WORK TASK:
Using the records below, give again exactly the lines from the line that contains "if t.committed &&" through the line that contains "else if version != t.version + 1 then 4", both ends included, and only those.

Start of INFORMATION SUPPLIED

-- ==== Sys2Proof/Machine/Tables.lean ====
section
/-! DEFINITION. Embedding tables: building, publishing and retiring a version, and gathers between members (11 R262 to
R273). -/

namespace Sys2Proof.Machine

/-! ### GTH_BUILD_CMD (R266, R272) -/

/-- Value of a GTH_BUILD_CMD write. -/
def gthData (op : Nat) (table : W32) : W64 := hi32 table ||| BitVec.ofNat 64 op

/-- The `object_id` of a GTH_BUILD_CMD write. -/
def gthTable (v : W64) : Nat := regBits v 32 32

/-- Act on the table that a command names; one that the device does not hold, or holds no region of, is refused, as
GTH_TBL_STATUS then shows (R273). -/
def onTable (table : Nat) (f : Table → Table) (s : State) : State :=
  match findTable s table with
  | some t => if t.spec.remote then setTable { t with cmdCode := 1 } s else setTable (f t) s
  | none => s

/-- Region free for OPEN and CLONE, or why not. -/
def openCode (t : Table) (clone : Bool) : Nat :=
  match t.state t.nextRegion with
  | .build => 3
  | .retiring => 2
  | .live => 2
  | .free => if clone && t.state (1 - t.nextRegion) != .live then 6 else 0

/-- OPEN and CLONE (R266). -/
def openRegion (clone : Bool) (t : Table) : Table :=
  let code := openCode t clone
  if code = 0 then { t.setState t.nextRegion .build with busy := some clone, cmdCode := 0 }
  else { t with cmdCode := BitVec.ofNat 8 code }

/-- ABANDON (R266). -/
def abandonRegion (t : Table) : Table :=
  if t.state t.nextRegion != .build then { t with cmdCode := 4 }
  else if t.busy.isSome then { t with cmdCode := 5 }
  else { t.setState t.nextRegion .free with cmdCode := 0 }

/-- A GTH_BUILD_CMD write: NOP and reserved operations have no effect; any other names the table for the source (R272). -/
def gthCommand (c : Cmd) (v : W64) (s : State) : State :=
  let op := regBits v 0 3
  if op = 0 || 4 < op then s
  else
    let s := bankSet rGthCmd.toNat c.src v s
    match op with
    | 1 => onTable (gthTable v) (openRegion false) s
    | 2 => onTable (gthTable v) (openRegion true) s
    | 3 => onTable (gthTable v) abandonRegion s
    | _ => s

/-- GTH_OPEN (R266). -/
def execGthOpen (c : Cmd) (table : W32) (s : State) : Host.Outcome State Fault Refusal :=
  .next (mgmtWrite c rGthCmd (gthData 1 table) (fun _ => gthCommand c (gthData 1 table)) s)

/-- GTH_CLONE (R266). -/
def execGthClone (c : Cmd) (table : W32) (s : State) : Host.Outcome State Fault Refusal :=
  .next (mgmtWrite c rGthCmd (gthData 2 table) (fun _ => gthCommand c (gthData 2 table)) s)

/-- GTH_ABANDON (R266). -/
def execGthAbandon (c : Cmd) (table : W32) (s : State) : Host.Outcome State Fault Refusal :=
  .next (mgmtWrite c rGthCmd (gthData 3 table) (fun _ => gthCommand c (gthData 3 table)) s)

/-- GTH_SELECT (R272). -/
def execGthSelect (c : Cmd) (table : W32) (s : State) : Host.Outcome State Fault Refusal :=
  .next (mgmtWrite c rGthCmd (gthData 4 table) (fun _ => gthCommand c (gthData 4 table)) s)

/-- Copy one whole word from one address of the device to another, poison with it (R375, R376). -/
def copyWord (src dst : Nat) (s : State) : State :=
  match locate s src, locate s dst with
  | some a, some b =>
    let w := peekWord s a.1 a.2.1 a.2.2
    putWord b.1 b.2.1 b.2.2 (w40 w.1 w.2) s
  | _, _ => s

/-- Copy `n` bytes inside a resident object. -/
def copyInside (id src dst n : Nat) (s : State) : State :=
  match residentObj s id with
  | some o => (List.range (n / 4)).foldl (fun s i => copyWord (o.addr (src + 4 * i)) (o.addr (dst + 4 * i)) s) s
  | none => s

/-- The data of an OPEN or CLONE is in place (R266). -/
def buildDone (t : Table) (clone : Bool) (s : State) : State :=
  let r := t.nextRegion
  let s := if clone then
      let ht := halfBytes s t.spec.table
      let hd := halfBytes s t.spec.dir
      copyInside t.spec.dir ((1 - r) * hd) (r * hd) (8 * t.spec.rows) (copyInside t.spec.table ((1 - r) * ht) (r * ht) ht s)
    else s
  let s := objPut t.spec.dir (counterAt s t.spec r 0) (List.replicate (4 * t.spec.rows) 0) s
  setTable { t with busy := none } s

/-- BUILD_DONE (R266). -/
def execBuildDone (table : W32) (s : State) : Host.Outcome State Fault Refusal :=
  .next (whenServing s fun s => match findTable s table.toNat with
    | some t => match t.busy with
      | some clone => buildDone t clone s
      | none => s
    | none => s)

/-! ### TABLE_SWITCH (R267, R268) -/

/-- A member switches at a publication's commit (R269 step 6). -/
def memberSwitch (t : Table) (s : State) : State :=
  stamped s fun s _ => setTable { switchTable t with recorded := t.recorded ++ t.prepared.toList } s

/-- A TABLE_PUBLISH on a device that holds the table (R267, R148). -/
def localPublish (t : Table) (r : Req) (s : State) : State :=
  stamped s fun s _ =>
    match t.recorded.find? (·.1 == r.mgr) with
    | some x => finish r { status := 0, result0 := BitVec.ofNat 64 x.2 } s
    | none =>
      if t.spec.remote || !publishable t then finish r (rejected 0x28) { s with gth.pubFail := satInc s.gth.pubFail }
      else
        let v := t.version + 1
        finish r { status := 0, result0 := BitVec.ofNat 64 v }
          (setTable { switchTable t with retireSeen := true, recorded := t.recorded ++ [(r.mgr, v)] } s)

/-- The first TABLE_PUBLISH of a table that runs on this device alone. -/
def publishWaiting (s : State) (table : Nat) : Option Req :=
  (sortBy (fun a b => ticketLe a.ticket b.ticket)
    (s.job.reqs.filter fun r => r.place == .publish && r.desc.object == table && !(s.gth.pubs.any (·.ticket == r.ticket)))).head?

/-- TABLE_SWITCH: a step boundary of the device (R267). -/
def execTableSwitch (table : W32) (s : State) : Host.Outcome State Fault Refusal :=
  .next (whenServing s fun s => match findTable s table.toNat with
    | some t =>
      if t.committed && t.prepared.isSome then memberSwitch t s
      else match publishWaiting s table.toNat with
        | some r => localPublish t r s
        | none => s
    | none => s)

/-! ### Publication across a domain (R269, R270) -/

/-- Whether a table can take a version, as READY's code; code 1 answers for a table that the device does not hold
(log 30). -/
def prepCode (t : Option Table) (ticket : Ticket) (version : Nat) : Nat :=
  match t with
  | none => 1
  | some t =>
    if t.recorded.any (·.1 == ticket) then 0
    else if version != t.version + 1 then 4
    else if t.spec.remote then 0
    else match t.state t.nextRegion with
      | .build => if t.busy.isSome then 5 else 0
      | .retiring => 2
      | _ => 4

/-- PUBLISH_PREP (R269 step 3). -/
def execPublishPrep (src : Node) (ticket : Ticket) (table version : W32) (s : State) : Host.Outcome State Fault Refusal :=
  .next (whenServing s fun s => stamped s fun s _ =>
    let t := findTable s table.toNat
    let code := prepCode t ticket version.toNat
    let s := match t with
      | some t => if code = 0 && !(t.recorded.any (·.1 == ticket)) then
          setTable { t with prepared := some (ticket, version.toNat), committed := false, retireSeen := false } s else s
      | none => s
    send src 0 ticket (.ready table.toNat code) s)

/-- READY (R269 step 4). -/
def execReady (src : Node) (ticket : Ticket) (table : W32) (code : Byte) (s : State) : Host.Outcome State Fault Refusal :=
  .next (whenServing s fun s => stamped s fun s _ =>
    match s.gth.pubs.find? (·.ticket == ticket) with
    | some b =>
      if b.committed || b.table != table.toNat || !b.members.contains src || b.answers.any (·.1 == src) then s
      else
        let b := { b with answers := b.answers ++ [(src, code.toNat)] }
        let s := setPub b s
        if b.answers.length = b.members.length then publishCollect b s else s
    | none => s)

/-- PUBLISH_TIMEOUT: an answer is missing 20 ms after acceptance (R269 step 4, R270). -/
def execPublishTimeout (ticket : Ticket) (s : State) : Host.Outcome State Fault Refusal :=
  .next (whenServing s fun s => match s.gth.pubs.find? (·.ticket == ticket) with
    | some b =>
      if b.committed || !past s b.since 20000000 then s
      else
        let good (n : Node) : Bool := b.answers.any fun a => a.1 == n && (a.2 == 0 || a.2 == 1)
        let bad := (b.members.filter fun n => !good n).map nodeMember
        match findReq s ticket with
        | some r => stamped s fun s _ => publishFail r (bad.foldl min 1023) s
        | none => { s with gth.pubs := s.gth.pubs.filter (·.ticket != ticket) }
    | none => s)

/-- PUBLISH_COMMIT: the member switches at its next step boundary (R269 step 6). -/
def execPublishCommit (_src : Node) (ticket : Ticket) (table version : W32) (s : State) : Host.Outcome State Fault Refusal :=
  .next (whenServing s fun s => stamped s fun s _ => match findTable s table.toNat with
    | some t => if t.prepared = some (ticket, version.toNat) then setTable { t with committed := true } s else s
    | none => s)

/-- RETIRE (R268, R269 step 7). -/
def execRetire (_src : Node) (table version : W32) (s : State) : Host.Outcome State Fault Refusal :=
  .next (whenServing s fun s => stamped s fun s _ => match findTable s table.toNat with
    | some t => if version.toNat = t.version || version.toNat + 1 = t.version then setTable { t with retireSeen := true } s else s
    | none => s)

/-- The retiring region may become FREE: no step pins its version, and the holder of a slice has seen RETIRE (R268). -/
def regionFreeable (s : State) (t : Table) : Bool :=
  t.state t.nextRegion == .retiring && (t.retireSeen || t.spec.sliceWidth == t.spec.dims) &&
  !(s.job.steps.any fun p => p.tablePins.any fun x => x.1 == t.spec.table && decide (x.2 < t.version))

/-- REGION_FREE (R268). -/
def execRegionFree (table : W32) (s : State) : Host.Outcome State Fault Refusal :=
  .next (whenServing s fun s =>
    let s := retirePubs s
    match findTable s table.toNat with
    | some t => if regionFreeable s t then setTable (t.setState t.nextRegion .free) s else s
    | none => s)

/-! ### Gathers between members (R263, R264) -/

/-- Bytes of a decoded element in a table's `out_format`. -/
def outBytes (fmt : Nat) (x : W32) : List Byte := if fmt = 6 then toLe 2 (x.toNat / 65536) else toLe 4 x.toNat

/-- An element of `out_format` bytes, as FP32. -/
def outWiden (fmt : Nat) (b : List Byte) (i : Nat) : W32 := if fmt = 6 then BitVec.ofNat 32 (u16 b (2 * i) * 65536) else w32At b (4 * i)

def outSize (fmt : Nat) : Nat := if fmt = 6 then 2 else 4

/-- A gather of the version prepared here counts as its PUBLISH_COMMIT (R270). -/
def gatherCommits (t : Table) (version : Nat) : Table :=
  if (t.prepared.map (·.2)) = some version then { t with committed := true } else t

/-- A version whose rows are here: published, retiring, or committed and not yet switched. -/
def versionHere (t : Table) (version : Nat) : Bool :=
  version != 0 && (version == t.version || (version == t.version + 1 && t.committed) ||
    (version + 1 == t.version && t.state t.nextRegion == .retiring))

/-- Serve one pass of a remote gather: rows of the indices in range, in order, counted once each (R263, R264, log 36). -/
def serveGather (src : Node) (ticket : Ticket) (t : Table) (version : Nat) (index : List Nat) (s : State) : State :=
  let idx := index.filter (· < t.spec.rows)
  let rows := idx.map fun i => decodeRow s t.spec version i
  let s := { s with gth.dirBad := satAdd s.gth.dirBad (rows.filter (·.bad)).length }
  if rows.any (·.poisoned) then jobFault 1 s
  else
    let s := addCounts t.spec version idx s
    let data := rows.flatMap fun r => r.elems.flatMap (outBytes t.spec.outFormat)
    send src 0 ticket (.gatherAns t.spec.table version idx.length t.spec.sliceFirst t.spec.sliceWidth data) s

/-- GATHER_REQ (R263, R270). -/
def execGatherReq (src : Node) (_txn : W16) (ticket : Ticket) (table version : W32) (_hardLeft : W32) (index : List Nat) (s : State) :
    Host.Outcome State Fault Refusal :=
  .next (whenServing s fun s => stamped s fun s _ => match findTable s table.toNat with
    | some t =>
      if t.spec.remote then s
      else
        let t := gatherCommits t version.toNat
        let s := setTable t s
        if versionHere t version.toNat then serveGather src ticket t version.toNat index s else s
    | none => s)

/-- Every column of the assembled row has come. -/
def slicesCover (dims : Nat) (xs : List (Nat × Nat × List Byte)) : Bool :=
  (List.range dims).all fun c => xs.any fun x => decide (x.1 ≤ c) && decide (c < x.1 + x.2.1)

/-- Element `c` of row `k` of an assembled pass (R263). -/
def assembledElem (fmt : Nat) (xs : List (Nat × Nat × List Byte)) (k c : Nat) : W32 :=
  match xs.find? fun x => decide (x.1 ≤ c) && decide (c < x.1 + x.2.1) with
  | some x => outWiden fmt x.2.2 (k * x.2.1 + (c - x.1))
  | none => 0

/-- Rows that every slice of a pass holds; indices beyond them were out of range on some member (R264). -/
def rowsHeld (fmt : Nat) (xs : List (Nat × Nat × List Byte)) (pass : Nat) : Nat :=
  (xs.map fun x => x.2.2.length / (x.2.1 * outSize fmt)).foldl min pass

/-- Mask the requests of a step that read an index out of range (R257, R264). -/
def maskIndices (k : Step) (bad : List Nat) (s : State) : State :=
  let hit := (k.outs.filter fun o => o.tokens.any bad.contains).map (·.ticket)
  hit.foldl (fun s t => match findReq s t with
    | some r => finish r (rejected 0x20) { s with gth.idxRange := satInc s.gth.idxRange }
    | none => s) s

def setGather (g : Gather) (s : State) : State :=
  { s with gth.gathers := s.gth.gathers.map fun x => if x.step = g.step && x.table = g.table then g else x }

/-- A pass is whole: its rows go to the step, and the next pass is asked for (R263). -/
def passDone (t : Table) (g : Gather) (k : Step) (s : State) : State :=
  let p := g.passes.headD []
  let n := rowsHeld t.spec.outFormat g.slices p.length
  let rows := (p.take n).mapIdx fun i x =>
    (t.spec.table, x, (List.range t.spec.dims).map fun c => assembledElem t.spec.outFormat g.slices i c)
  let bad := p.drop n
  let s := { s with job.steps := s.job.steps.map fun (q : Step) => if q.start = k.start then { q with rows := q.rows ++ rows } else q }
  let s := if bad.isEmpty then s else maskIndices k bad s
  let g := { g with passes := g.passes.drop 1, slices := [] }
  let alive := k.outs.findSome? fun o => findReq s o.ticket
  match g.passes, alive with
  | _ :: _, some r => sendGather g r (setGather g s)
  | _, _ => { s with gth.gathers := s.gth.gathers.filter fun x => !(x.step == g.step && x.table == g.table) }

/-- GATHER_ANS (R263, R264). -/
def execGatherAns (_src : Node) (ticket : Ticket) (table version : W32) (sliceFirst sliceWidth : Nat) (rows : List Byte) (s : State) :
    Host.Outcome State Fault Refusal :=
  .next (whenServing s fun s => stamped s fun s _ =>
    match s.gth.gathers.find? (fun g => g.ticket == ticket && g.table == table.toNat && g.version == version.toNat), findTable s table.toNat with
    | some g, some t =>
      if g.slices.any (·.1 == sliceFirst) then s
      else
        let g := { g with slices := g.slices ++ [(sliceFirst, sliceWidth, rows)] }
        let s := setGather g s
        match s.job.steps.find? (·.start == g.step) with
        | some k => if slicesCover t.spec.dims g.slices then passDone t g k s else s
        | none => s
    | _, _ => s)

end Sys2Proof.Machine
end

End of INFORMATION SUPPLIED

PROBLEM SOLUTION:
      if t.committed && t.prepared.isSome then memberSwitch t s
      else match publishWaiting s table.toNat with
        | some r => localPublish t r s
        | none => s
    | none => s)

/-! ### Publication across a domain (R269, R270) -/

/-- Whether a table can take a version, as READY's code; code 1 answers for a table that the device does not hold
(log 30). -/
def prepCode (t : Option Table) (ticket : Ticket) (version : Nat) : Nat :=
  match t with
  | none => 1
  | some t =>
    if t.recorded.any (·.1 == ticket) then 0
    else if version != t.version + 1 then 4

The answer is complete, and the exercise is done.